Callicott began playing guitar at the age of 15 and had been a musician since 1918, occasionally playing in medicine shows . Since the mid-twenties he played as a second guitarist with Garfield Akers , with whom he recorded two pieces for Vocalion Records in 1929 ( Cottonfield Blues Part 1 & 2 ). During this session he also recorded a solo piece, the "Mississippi Boll Weevil Blues" , which remained unreleased. Then in 1930, accompanied by Jim Jackson , he recorded his first solo release, “Fare Thee Well Blues / Traveling Mama Blues” . However, the consequences of the global economic crisis prevented further recordings for the time being. When Akers died in the 1950s, Callicott put the guitar aside and did not start playing again until the mid-1960s.

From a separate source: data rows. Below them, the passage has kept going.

/-- Settles O53: a success has written an image that fits, which is header and body before their CRC. -/
theorem headerFirstAndCrcLast : Obligations.HeaderFirstAndCrcLast := by
  intro f s t n e ht
  obtain rfl | ⟨bs, hl, rfl⟩ := serializeFrame_eq_next e
  · cases ht
  cases ht
  have hout := s.serializeOk_outByte _ hl
  have himage := imageOf_eq_append_crc f.header bs
  refine ⟨f.header.slaveAddress :: f.header.command :: bs, ?_, by simp, hl, rfl, rfl, fun a ha => ?_, ?_, ?_⟩
  · rw [himage, List.length_append]
    rfl
  · rw [hout, if_pos (by rw [himage, List.length_append]; omega), himage, List.getElem?_append_left ha]
  · rw [hout, if_pos (by simp), himage]
    simp
  · rw [hout, if_pos (by simp), himage]
    simp

end Sys2Proof.Machine
end

section
/-! SUPPORT. Which images SERIALIZE renders (43_serialize.md R143, R144, R149, R150), and the renderer that writes `Out`
byte after byte (10_state.md R26, R28). -/

namespace Sys2Proof.Machine

/-! ## A body that starts with its byte count -/

/-- The byte count and the data behind it; none above 255 bytes (R71, R150). -/
def countedBody (data : List Byte) : Option (List Byte) :=
  if data.length > 255 then none else some (BitVec.ofNat 8 data.length :: data)

theorem bitsBody_eq_countedBody (vs : List Bool) : bitsBody vs = countedBody (packBits vs) := rfl

theorem registersBody_eq_countedBody (vs : List Word) : registersBody vs = countedBody (vs.flatMap wordBytes) := by
  rw [registersBody, countedBody, flatMap_wordBytes_length]

theorem countedBody_of_le {data : List Byte} (h : data.length ≤ 255) :
    countedBody data = some (BitVec.ofNat 8 data.length :: data) := if_neg (Nat.not_lt.2 h)

theorem countedBody_length {data bs : List Byte} (h : countedBody data = some bs) : bs.length = data.length + 1 := by
  obtain ⟨-, h⟩ := Option.ite_none_left_eq_some.1 h
  cases h
  rfl

theorem countedBody_of_gt {data : List Byte} (h : 255 < data.length) : countedBody data = none := if_pos h

/-- A read response has an image that fits exactly where its byte count and `Out` have room for the data. -/
theorem exists_countedBody_fits_iff (data : List Byte) (cap : Nat) :
    (∃ bs, countedBody data = some bs ∧ bs.length + 4 ≤ cap) ↔ data.length ≤ 255 ∧ data.length + 5 ≤ cap := by
  by_cases h : data.length ≤ 255
  · simp [countedBody_of_le h, h, Nat.add_assoc]
  · simp [countedBody_of_gt (Nat.not_le.1 h), h]

/-! ## Success -/

/-- SERIALIZE succeeds exactly where the frame has a body and the image fits (R149). -/
theorem finishSerialize_succeeds_iff (h : CommandHeader) (body : Option (List Byte)) {n : Nat} {s : State}
    (hc : withinCap s.params.bitsCap n = true) :
    (∃ t k, finishSerialize h body n s = .next t ∧ t.result = some (.serialized true k)) ↔
      ∃ bs, body = some bs ∧ bs.length + 4 ≤ s.params.outCap := by
  constructor
  · rintro ⟨t, k, e, ht⟩
    obtain ⟨-, ⟨-, rfl⟩ | ⟨_, -, -, rfl⟩ | ⟨bs, hb, hl, -⟩⟩ := finishSerialize_eq_next e
    · cases ht
    · cases ht
    · exact ⟨bs, hb, imageOf_length h bs ▸ hl⟩
  · rintro ⟨bs, rfl, hl⟩
    rw [← imageOf_length h bs] at hl
    exact ⟨_, _, by rw [finishSerialize_some h bs n s hc, if_neg (Nat.not_lt.2 hl)], rfl⟩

In 1967 he was found by the blues researcher George Mitchell and recorded eleven pieces with him in August of that year. On July 20, 1968 Callicott played at the Memphis Country Blues Festival (where two of his pieces were recorded live and later released on the album The 1968 Memphis Country Blues Festival ). The following day he recorded his only album there in the Ardent Studios , on one track he is accompanied by the (whistling) Bukka White . Joe Callicott died in 1969.